And, all about this life long lesson....
Let me just state something here, and speak out something in life....
I was bullied all my life through middle school and high school, I tried ending my life because of it 3 times. I then stood up for myself and fought back.... After that, I fucking shook hands with a guy that made my life a living hell through school, I shook his damn hand at graduation and said "I forgive you bro". After he fucking caused so much stress and depression in my life, I said sorry. Now, you are going to say I don't have a heart?
Here's another one:
My gf, who I am dating now.... I was pissed off and I walked in and she said "What's wrong" I told her "none of your damn business" she took off to the room, I was pissed, throwing shit around, punching the wall, and all that. I then dropped my attitude when I heard crying and opened the door and saw her packing her shit and crying.
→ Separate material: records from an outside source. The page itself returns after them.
/-- Settles O1: the word of each format decodes within its family, and its fields are the operands that were packed. -/
theorem decodeOfEncode : Obligations.DecodeOfEncode := by
  intro i
  cases i with
  | cls => exact decode_word_cls
  | ret => exact decode_word_ret
  | jp nnn => simp [encode, decode_of_fieldF_eq_1]
  | call nnn => simp [encode, decode_of_fieldF_eq_2]
  | seImm x nn => simp [encode, Control.decode_of_fieldF_eq_3]
  | sneImm x nn => simp [encode, Control.decode_of_fieldF_eq_4]
  | seReg x y => simp [encode, decode_of_fieldF_eq_5]
  | ldImm x nn => simp [encode, ConstRandom.decode_of_fieldF_eq_6]
  | addImm x nn => simp [encode, ConstRandom.decode_of_fieldF_eq_7]
  | sneReg x y => simp [encode, decode_of_fieldF_eq_9]
  | ldI nnn => simp [encode, IndexMemory.decode_of_fieldF_eq_A]
  | jpV0 nnn => simp [encode, decode_of_fieldF_eq_B]
  | rnd x nn => simp [encode, decode_of_fieldF_eq_C]
  | drw x y n => simp [encode, decode_of_fieldF_eq_D]
  | skp x | sknp x => simp [encode, decode_of_fieldF_eq_E]
  | ldReg x y | orReg x y | andReg x y | xorReg x y | addReg x y | subReg x y | shr x y | subn x y | shl x y =>
    exact decode_packXYN_8 x y _
  | readDelay x | waitKey x | setDelay x | setSound x | addI x | ldFont x | storeBcd x | storeRegs x | loadRegs x =>
    exact decode_packXNN_F x _

theorem encode_of_decodeAlu {x y n : BitVec 4} {i : Instr} (h : decodeAlu x y n = .ok i) :
    encode i = packXYN 0x8 x y n := by
  unfold decodeAlu at h
  split at h <;> cases h <;> rfl

theorem encode_of_decodeMisc {x : Reg} {nn : Byte} {i : Instr} (h : decodeMisc x nn = .ok i) :
    encode i = packXNN 0xF x nn := by
  unfold decodeMisc at h
  split at h <;> cases h <;> rfl

theorem packXYN_of_fieldF {op : Word} {f : BitVec 4} (h : fieldF op = f) :
    packXYN f (fieldX op) (fieldY op) (fieldN op) = op := h ▸ packXYN_fields op

theorem packXNN_of_fieldF {op : Word} {f : BitVec 4} (h : fieldF op = f) :
    packXNN f (fieldX op) (fieldNN op) = op := h ▸ packXNN_fields op

theorem packNNN_of_fieldF {op : Word} {f : BitVec 4} (h : fieldF op = f) :
    packNNN f (fieldNNN op) = op := h ▸ packNNN_fields op

/-- Settles O2: within each family the word is packed again from the fields the decoder read, and the fixed bits are
those it tested. -/
theorem encodeOfDecode : Obligations.EncodeOfDecode := by
  intro op i h
  rcases nibble_cases (fieldF op) with hF | hF | hF | hF | hF | hF | hF | hF | hF | hF | hF | hF | hF | hF | hF | hF
  · rw [decode_of_fieldF_eq_0 hF] at h
    split_ifs at h with hop hop' <;> cases h
    · exact hop.symm
    · exact hop'.symm
  · rw [decode_of_fieldF_eq_1 hF] at h; cases h
    exact packNNN_of_fieldF hF
  · rw [decode_of_fieldF_eq_2 hF] at h; cases h
    exact packNNN_of_fieldF hF
  · rw [Control.decode_of_fieldF_eq_3 hF] at h; cases h
    exact packXNN_of_fieldF hF
  · rw [Control.decode_of_fieldF_eq_4 hF] at h; cases h
    exact packXNN_of_fieldF hF
  · rw [decode_of_fieldF_eq_5 hF] at h
    split_ifs at h with hN; cases h
    rw [encode, ← hN, packXYN_of_fieldF hF]
  · rw [ConstRandom.decode_of_fieldF_eq_6 hF] at h; cases h
    exact packXNN_of_fieldF hF
  · rw [ConstRandom.decode_of_fieldF_eq_7 hF] at h; cases h
    exact packXNN_of_fieldF hF
  · rw [Alu.decode_of_fieldF_eq_8 hF] at h
    rw [encode_of_decodeAlu h, packXYN_of_fieldF hF]
  · rw [decode_of_fieldF_eq_9 hF] at h
    split_ifs at h with hN; cases h
    rw [encode, ← hN, packXYN_of_fieldF hF]
  · rw [IndexMemory.decode_of_fieldF_eq_A hF] at h; cases h
    exact packNNN_of_fieldF hF
  · rw [decode_of_fieldF_eq_B hF] at h; cases h
    exact packNNN_of_fieldF hF
  · rw [decode_of_fieldF_eq_C hF] at h; cases h
    exact packXNN_of_fieldF hF
  · rw [decode_of_fieldF_eq_D hF] at h; cases h
    exact packXYN_of_fieldF hF
  · rw [decode_of_fieldF_eq_E hF] at h
    split_ifs at h with hNN hNN' <;> cases h
    · rw [encode, ← hNN, packXNN_of_fieldF hF]
    · rw [encode, ← hNN', packXNN_of_fieldF hF]
  · rw [decode_of_fieldF_eq_F hF] at h
    rw [encode_of_decodeMisc h, packXNN_of_fieldF hF]
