-- ==== Sys2Proof/Machine/Core.lean ====
section
/-! DEFINITION. The machine as the host's interface takes it. -/

def Sys2Proof.core : Host.Core :=
  { State := Sys2Proof.Machine.State
    Fault := Sys2Proof.Machine.Fault
    Refusal := Sys2Proof.Machine.Refusal
    step := Sys2Proof.Machine.step
    reset := Sys2Proof.Machine.State.reset }
end

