/-- Everything a step of the machine and its host can do: a transition, a reset, a read, a storing write, or the start of a
command. -/
theorem cycle_cases {s t : State} (h : cycle s = .next t) :
    tick { s with port := s.port.tail } = .next t ∨
      ∃ e rest, s.port = e :: rest ∧
        ((∃ draw, e = .reset draw ∧ t = applyReset draw { s with port := rest }) ∨
          (∃ wa, e = .read wa ∧ t = { s with port := rest, rdata := some (hostRead wa { s with port := rest }) }) ∨
          (∃ d, e = .write 0 d ∧ s.busy = false ∧ t = startCommand d { s with port := rest }) ∨
          (∃ wa d, e = .write wa d ∧ wa ≠ 0 ∧ s.busy = false ∧ t = storeWrite wa d { s with port := rest })) := by
  unfold cycle at h
  cases hp : s.port with
  | nil =>
    rw [hp] at h
    exact .inl (by rw [List.tail_nil, ← hp]; exact h)
  | cons e rest =>
    rw [hp] at h
    cases e with
    | wait => exact .inl h
    | reset draw => exact .inr ⟨_, rest, rfl, .inl ⟨draw, rfl, (Host.Outcome.next.inj h).symm⟩⟩
    | read wa =>
      simp only [serveCycle] at h
      split at h
      · cases h
      · exact .inr ⟨_, rest, rfl, .inr (.inl ⟨wa, rfl, (Host.Outcome.next.inj h).symm⟩)⟩
    | write wa d =>
      simp only [serveCycle] at h
      split at h
      · cases h
      · next hb =>
        have hb' : s.busy = false := by simpa using hb
        split at h
        · next h0 =>
          subst h0
          exact .inr ⟨_, rest, rfl, .inr (.inr (.inl ⟨d, rfl, hb', (Host.Outcome.next.inj h).symm⟩))⟩
        · next h0 =>
          exact .inr ⟨_, rest, rfl, .inr (.inr (.inr ⟨wa, d, rfl, h0, hb', (Host.Outcome.next.inj h).symm⟩))⟩

/-! ### BUSY and IDLE -/

/-- `BUSY` is 1 exactly outside `IDLE` (46 R261). -/
def State.BusyOutsideIdle (s : State) : Prop := s.busy = true ↔ s.work.fsm ≠ .idle

theorem FsmState.InBlock.ne_idle {q : FsmState} (h : q.InBlock) : q ≠ .idle := by
  rintro rfl
  simp [FsmState.InBlock] at h

theorem tick_keeps_busyOutsideIdle {s t : State} (hs : s.BusyOutsideIdle) (h : tick s = .next t) : t.BusyOutsideIdle := by
  have hbusy {q : FsmState} (hq : s.work.fsm = q) (hne : q ≠ .idle) : s.busy = true := hs.2 (hq ▸ hne)
  rcases tick_cases h with ⟨-, rfl⟩ | ⟨hq, hc⟩ | ⟨hq, rfl⟩ | ⟨hq, rfl⟩ | ⟨hq, ht, -, -, hb⟩ | ⟨-, rfl⟩
  · exact hs
  · obtain ⟨-, -, hb, ht⟩ := fsmCheck_frame hc
    refine iff_of_true (hb.trans (hbusy hq nofun)) ?_
    rcases ht with ⟨ht, -⟩ | ht | ht <;> rw [ht] <;> exact nofun
  · exact iff_of_true (hbusy hq nofun) nofun
  · refine iff_of_true (hbusy hq nofun) ?_
    unfold fsmKsStep
    rw [State.setWork_work]
    split <;> exact nofun
  · refine iff_of_true (hb.trans (hbusy rfl hq.ne_idle)) ?_
    rcases ht with ht | ht
    · exact ht.ne_idle
    · rw [ht]
      exact nofun
  · exact iff_of_false nofun (not_not.2 rfl)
I know fucking anger doesn't get you no where, I know talking shit won't get you no where. I almost lost my GF due to my attitude. But once you are bullied most of your life, you will have mood swings every now and then, it's just the thing. I told my gf I was sorry, I gave her a kiss, and I straight up said "Look, I got in some shit today and I am sorry I took it out on you."
Now, this is for you guys:
Life is a bitch, you will meet people who honestly don't give a fuck who you are, and doesn't even have a heart. My RL friends are suprised that I have feelings for people, even though all my life I was treated like shit. Disowned, talked about, pushed around....
But, when I apologized, that bully that fucked my life over for a while straight up had a tear come out of his eyes and said "I am sorry". Yes, shit talking is in me, it's just sometimes I do it because I do it... I can stop myself sometimes, but when I am tired and high and have no cigs, I cannot control it.
It's the internet.. You got to learn to ignore it. I used to be just like you, crying when someone talked trash to me over the internet, but a friend of mine taught me how to cope with it. Most people talk shit just to test your buttons, to see if you will go off right back. That's when you just roll with the flow. Laugh at it, it's the internet.
Hopefully this will make you understand, and please read it all.